The trust’s published information indicates a school day that runs from around 8.00am opening, with formal sessions starting at 8.30am and finishing at 3.15pm, and the site remaining open later on most weekdays for extended study and clubs. As a secondary school, wraparound care is typically framed as supervised study and clubs rather than primary-style childcare, and parents should confirm the current weekly timetable and expectations for attendance at after-school sessions.
For travel, the school is positioned close to central Doncaster transport links. The trust notes it is a short drive from Doncaster railway station and walkable for many families, with clear guidance for taxi drop-offs.
Academic outcomes are still catching up with the model. The school’s culture and enrichment are strong, but published progress measures and the inspection narrative indicate that exam performance has not yet matched the ambition of the curriculum in all subjects. Families should ask what has changed since 2024, and how success is being measured term by term.
The curriculum structure is not for every learner. Learning expeditions and cross-curricular themes can be motivating, but some students prefer more traditional subject separation and repetitive exam practice. It is worth probing how core GCSE knowledge is built and revisited, especially in English and mathematics.
Sixth form is specialist and partly off-site. That can be a real positive for the right student, but it is a different experience from an on-site A-level sixth form with large subject choice. Parents should confirm exactly which pathways are available and how pastoral oversight is maintained.

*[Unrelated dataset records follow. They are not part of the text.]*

-- ==== Sys2Proof/Config.lean ====
section
/-! DEFINITION. What an implementation fixes (R8, R31) and the free values: constants without a body, so that no
proof can see what they are. -/

namespace Sys2Proof

/-- The open parameters a running block reads (R8, R31), as one record that no input changes. `auth_len` is the
length of `authLine`. -/
structure Params where
  /-- `START_MARKER` (R84). -/
  startMarker : Byte
  /-- `STOP_MARKER` (R84); it may equal `START_MARKER`. -/
  stopMarker : Byte
  /-- `SETTLE_TICKS` (R186). -/
  settleTicks : U32
  /-- `DEFAULT_TIMEOUT_TICKS` (R101). -/
  defaultTimeoutTicks : U32
  /-- `AUTH_EN` (R186). -/
  authEn : Bool
  /-- `AUTH_LINE` (R97), opaque bytes; its length is `auth_len`. -/
  authLine : List Byte
  /-- `AUTH_MAX` (R8), the bound on `auth_len`. -/
  authMax : Nat
  /-- `DRAIN_MAX` (R213), the size of `DBUF`. -/
  drainMax : Nat
deriving DecidableEq, Repr

/-- The constraints R8 puts on the parameters: `DRAIN_MAX` at least 1, `AUTH_MAX` at least 3, and an
authentication line of at most `AUTH_MAX` bytes. -/
abbrev Params.wf (p : Params) : Prop := 1 ≤ p.drainMax ∧ 3 ≤ p.authMax ∧ p.authLine.length ≤ p.authMax

namespace Config

/-- `START_MARKER`: the source gives no value (N1). -/
opaque startMarker : Byte
/-- `STOP_MARKER`: the source gives no value (N1). -/
opaque stopMarker : Byte
/-- `SETTLE_TICKS`: open (D9). -/
opaque settleTicks : U32
/-- `DEFAULT_TIMEOUT_TICKS`: open (D9, N4). -/
opaque defaultTimeoutTicks : U32
/-- `AUTH_EN`: the host's statement that both identity fields are configured (D18). -/
opaque authEn : Bool
/-- The finished authentication line before it is cut to `AUTH_MAX` bytes (D18, N3). -/
opaque authText : List Byte
/-- How far `AUTH_MAX` lies above its least value 3 (R8). -/
opaque authMaxAboveLeast : Nat
/-- How far `DRAIN_MAX` lies above its least value 1 (R8, D25). -/
opaque drainMaxAboveLeast : Nat
/-- Numerator of `TICK_HZ` less 1 (R8). No rule depends on the length of a tick (R11), so nothing reads it. -/
opaque tickHzNumAboveLeast : Nat
/-- Denominator of `TICK_HZ` less 1 (R8). -/
opaque tickHzDenAboveLeast : Nat

/-- The parameters of the block at hand: opaque, within the constraints of R8. -/
def params : Params :=
  { startMarker, stopMarker, settleTicks, defaultTimeoutTicks, authEn
    authLine := authText.take (authMaxAboveLeast + 3)
    authMax := authMaxAboveLeast + 3
    drainMax := drainMaxAboveLeast + 1 }

/-- What a RESET event leaves in `crc` (R271: unspecified). The argument counts the free values drawn. -/
opaque freeCrc : Nat → U16
/-- What a RESET event leaves in `f_len` (R271: unspecified). -/
opaque freeFLen : Nat → U15
/-- What a RESET event leaves in `f_cnt` (R271: unspecified). -/
opaque freeFCnt : Nat → U15
/-- What a RESET event leaves in `f_crc` (R271: unspecified). -/
opaque freeFCrc : Nat → U16
/-- What a RESET event leaves in `f_rxcrc` (R271: unspecified). -/
opaque freeFRxcrc : Nat → U16
/-- What a RESET event leaves in `timer` (R271: unspecified). -/
opaque freeTimer : Nat → U32
/-- What a RESET event leaves in `timer2` (R271: unspecified). -/
opaque freeTimer2 : Nat → U32
/-- What a RESET event leaves in `per_read` (R271: unspecified). -/
opaque freePerRead : Nat → U32
/-- What a RESET event leaves in `t_lat` (R271: unspecified). -/
opaque freeTLat : Nat → U32
/-- What a RESET event leaves in `d_len`, before it is cut to the register's range (R271: unspecified). -/
opaque freeDLen : Nat → Nat
/-- What a RESET event leaves in `TXBUF`, byte by byte from index 0 (R271: unspecified). -/
opaque freeTxbuf : Nat → List Byte
/-- What a RESET event leaves in `RXBUF`, byte by byte from index 0 (R271: unspecified). -/
opaque freeRxbuf : Nat → List Byte
/-- What a RESET event leaves in `DBUF`, byte by byte from index 0 (R271: unspecified). -/
opaque freeDbuf : Nat → List Byte
/-- The environment's choice (U8) when a failure and a pending byte could both be raised: `true` raises the
failure first. -/
opaque failureFirst : Nat → Bool
/-- The environment's choice (R238, U8) whether a latched write failure surfaces as RX_ERROR in a read wait. -/
opaque writeFailureSurfaces : Nat → Bool

end Config

end Sys2Proof
end

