-- ==== Sys2Proof/Machine/State.lean ====
section
/-! DEFINITION. The state of the block and of its transport (10_state.md), the reasons a step can stop, and the
state after reset (R271). Plain data throughout. -/

namespace Sys2Proof.Machine

/-- `f_state` (R23). `ACCEPT` and `REJECT` are verdicts, not states. -/
inductive FState where
  | seekStart
  | readLength
  | readPayload
  | readCrc
  | readStop
deriving DecidableEq, Repr

/-- `c_state` (R24); code 7 is never taken. -/
inductive CState where
  | disconnected
  | opening
  | settling
  | ready
  | txWait
  | awaiting
  | rawRead
deriving DecidableEq, Repr

/-- `c_op`, the operation in progress (R25). -/
inductive COp where
  | none
  | connect
  | sendCommand
  | readOne
  | flush
  | rawDrain
deriving DecidableEq, Repr

/-- `res_status` (R36). -/
inductive ResStatus where
  | ok
  | absent
deriving DecidableEq, Repr

/-- The cause codes (R231); code 7 is never written. -/
inductive Cause where
  | none
  | timeout
  | frameError
  | transportError
  | notConnected
  | illegalOp
  | incomplete
deriving DecidableEq, Repr

/-- A byte buffer: index and byte pairs, indices strictly rising, no entry equal to what an unlisted index reads as
(Memory.wf, Machine/Ops.lean). Each buffer is an address space of its own (R39, R55). -/
abbrev Memory := List Host.Cell

/-- The buffers a rule reads or writes by index (R39). `AUTH_LINE` is configuration. -/
inductive Buffer where
  | txbuf
  | rxbuf
  | dbuf
deriving DecidableEq, Repr

/-- The framer U3 (R145): its registers, flags and buffer. -/
structure Framer where
  /-- `f_state` (R23). -/
  state : FState
  /-- `f_len2` (R26). -/
  len2 : Bool
  /-- `f_crcidx` (R26). -/
  crcidx : Bool
  /-- `f_len` (R20). -/
  len : U15
  /-- `f_cnt` (R20). -/
  cnt : U15
  /-- `f_crc` (R20, R21). -/
  crc : U16
  /-- `f_rxcrc` (R20). -/
  rxcrc : U16
  /-- `RXBUF` (R39). -/
  rxbuf : Memory
deriving DecidableEq, Repr

/-- What one framer step returns (R146). -/
inductive Verdict where
  /-- No verdict yet. -/
  | pending
  /-- `ACCEPT(p)`. -/
  | accept (payload : List Byte)
  /-- `REJECT(fe_crc, fe_stop)`. -/
  | reject (feCrc feStop : Bool)
deriving DecidableEq, Repr

/-- The result record with CAUSE and FRAMEERR (R29, R30, R36). -/
structure Record where
  /-- `res_status`. -/
  status : ResStatus
  /-- CAUSE. -/
  cause : Cause
  /-- `fe_crc`. -/
  feCrc : Bool
  /-- `fe_stop`. -/
  feStop : Bool
  /-- `res_data`. -/
  data : List Byte
deriving DecidableEq, Repr

/-- The transport, environment state that shows through (R39, R40, R50 to R54, R238). -/
structure Transport where
  /-- TX: every byte appended on the connection, in order (R39, R52). -/
  tx : List Byte
  /-- The bytes appended to TX that no TX_DRAINED has reported sent (R40 (b)). -/
  undrained : List Byte
  /-- The bytes the peer has sent that the block has not taken, first to be taken first (R40 (a)). -/
  rxPending : List Byte
  /-- A read failure waits for the next read wait (R53, R238). -/
  rxFailed : Bool
  /-- A write failure waits for the next write wait (R53, R238). -/
  txFailed : Bool
deriving DecidableEq, Repr

/-- What a step puts out (R10). -/
inductive Output where
  /-- Bytes appended to TX. -/
  | tx (bytes : List Byte)
  /-- `open_req`. -/
  | openReq
  /-- `close_req`. -/
  | closeReq
  /-- The result record of an operation that ended. -/
  | result (r : Record)
deriving DecidableEq, Repr

/-- One input presented and not yet taken: the port and the bytes on it. -/
structure Presented where
  /-- The port. -/
  port : Port
  /-- The bytes, select first. Bytes after the input's last operand are not looked at. -/
  bytes : List Byte
deriving DecidableEq, Repr

/-- Why the machine stops with a fault. -/
inductive Fault where
  /-- An access to a buffer outside its index range (R55), raised by the buffer operations of Machine/Ops.lean. No
  such byte exists, and no rule asks for one from a state that meets the invariant (R44 (I3)). Safe. -/
  | bufferIndex (b : Buffer) (index : Nat)
deriving DecidableEq, Repr

/-- Why an input has no meaning. -/
inductive Refusal where
  /-- The instruction has no meaning in the model yet; raised by exec alone. Safe. -/
  | notModelled (mnemonic : String)
  /-- The bytes presented are no input of their port; raised by step. Safe. -/
  | undecodable (e : DecodeError)
  /-- A byte string over the port's operand limit (R101: it cannot be presented); raised by step. Safe. -/
  | unpresentable (i : Instr)
deriving DecidableEq, Repr

/-- The state of the machine: the block, its transport, and the inputs that wait. -/
structure State where
  /-- The configuration registers and parameters (R8, R31). -/
  cfg : Params
  /-- `crc`, the CRC register of U1 (R20). -/
  crc : U16
  /-- `TXBUF` (R39). -/
  txbuf : Memory
  /-- The framer U3. -/
  framer : Framer
  /-- `c_state` (R24). -/
  cState : CState
  /-- `c_op` (R25). -/
  cOp : COp
  /-- `connected` (R26). -/
  connected : Bool
  /-- `timer` (R20, R256). -/
  timer : U32
  /-- `timer2` (R20, R256). -/
  timer2 : U32
  /-- `per_read` (R20). -/
  perRead : U32
  /-- `t_lat` (R20). -/
  tLat : U32
  /-- `d_len` (R20): 0 to `DRAIN_MAX`. -/
  dLen : Nat
  /-- `DBUF` (R39). -/
  dbuf : Memory
  /-- The result record, CAUSE and FRAMEERR (R29, R30, R36). -/
  record : Record
  /-- The transport (R40). -/
  net : Transport
  /-- The host operations the busy port holds off, in the order presented (R181, U6). -/
  held : List Instr
  /-- The model's own: the inputs presented and not yet taken, in the environment's order (R10, R240). -/
  inputs : List Presented
  /-- The model's own: the Output list of the step just made (R10). -/
  out : List Output
  /-- The model's own: how many free values have been drawn. -/
  freeCount : Nat
deriving DecidableEq, Repr

/-- The result record after reset (R36, R270). -/
def Record.reset : Record := { status := .ok, cause := .none, feCrc := false, feStop := false, data := [] }

/-- No transport: empty streams, nothing pending, no failure (R54, R271). -/
def Transport.none : Transport :=
  { tx := [], undrained := [], rxPending := [], rxFailed := false, txFailed := false }

/-- The framer after reset. `f_state` and the flags are R23's and R26's; the rest is unspecified (R20, R39) and
0 by DESIGN CHOICE (notes/assumptions/5.md, 6.md). -/
def Framer.reset : Framer :=
  { state := .seekStart, len2 := false, crcidx := false, len := 0, cnt := 0, crc := 0, rxcrc := 0, rxbuf := [] }

/-- The machine right after reset (R271). The configuration is the opaque one of Config. The ten data registers
and the buffers, which the specification leaves unspecified, are 0 by DESIGN CHOICE (notes/assumptions/5.md, 6.md).
Nothing is presented and nothing is connected (R272). -/
def State.reset : State :=
  { cfg := Config.params
    crc := 0
    txbuf := []
    framer := Framer.reset
    cState := .disconnected
    cOp := .none
    connected := false
    timer := 0
    timer2 := 0
    perRead := 0
    tLat := 0
    dLen := 0
    dbuf := []
    record := Record.reset
    net := Transport.none
    held := []
    inputs := []
    out := []
    freeCount := 0 }

end Sys2Proof.Machine
end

Admissions include banding assessment. There is no pass or fail, but your child will need to sit the Fair Banding Assessment, and families should be comfortable with a process designed to balance the intake rather than select purely by score.

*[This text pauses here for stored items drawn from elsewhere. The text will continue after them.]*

-- ==== Sys2Proof/Machine/Operands.lean ====
section
/-! DEFINITION. The operand forms: the timeout of a read (R101), the request payload (R95), a byte string copied to
`TXBUF` (R65), and the bit fields the framer writes (R151, R152, R154). -/

namespace Sys2Proof.Machine

/-- The tick count a read uses: `DEFAULT_TIMEOUT_TICKS` when `use_default` is 1 (R101). -/
def effectiveTimeout (s : State) (useDefault : Bool) (timeout : U32) : U32 :=
  if useDefault then s.cfg.defaultTimeoutTicks else timeout

/-- The request payload, `command ++ args` (R95, R193). -/
def requestPayload (cmd : Byte) (args : List Byte) : List Byte := cmd :: args

/-- The accepting step copies a payload operand into `TXBUF` from index 0 on (R39, R65). -/
def copyToTxbuf (payload : List Byte) (s : State) (k : State → StepResult) : StepResult :=
  orBounds .txbuf payload.length (bufLoad (bufferSize s.cfg .txbuf) s.txbuf 0 payload) fun m => k { s with txbuf := m }

/-- The two result bytes of a CRC operation: `crc[15:8]`, `crc[7:0]` (R37). -/
def crcField (v : U16) : List Byte := [v.extractLsb' 8 8, v.extractLsb' 0 8]

/-- `v[14:8] <- b[6:0]` (R151). -/
def setLenHigh (v : U15) (b : Byte) : U15 := b.extractLsb' 0 7 ++ v.extractLsb' 0 8

/-- `v[7:0] <- b` (R152). -/
def setLenLow (v : U15) (b : Byte) : U15 := v.extractLsb' 8 7 ++ b

/-- `v[15:8] <- b` (R154). -/
def setCrcHigh (v : U16) (b : Byte) : U16 := b ++ v.extractLsb' 0 8

/-- `v[7:0] <- b` (R154). -/
def setCrcLow (v : U16) (b : Byte) : U16 := v.extractLsb' 8 8 ++ b

end Sys2Proof.Machine
end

XP East will suit families who value a strong behaviour culture, structured personal development, and a curriculum that aims to connect learning to real audiences and real issues. The crew model and expedition approach can be a powerful fit for students who want relationships, purpose, and a sense that their work matters beyond the classroom. The main decision is whether you are confident in the school’s academic improvement trajectory, because the published data shows outcomes that still need to strengthen, particularly post-16. For families aligned with the model, the experience can be distinctive; for those seeking a more conventional route, it may feel like a mismatch.
XP East has clear strengths in behaviour and personal development, and students report feeling safe and well supported through the crew system. The most recent full inspection in June 2024 graded the school Requires Improvement overall, so families should look closely at how curriculum and assessment improvements are translating into outcomes over time.
Applications are made through Doncaster’s coordinated admissions process. For September 2026 entry, the published closing date is 31 October 2025 and offers are released on 02 March 2026.
Applicants sit a Fair Banding Assessment, a multiple-choice non-verbal reasoning test used to create a balanced intake across ability bands. There is no pass or fail, and the results are used for banding rather than selective entry.
The school’s GCSE profile is broadly mid-range in England in the FindMySchool ranking, with an Attainment 8 score of 44.4 and a Progress 8 score of -0.33. Ranked 1825th in England and 7th in Doncaster for GCSE outcomes (FindMySchool ranking based on official data), performance sits in line with the middle 35% of secondary schools in England.
The sixth form is unusual because much of the provision is delivered off-site through specialist partners, including creative and work-skills focused routes. This can be a strong match for students seeking applied pathways, but it is different from a traditional large A-level sixth form, so families should confirm subjects, pathways, and day-to-day expectations.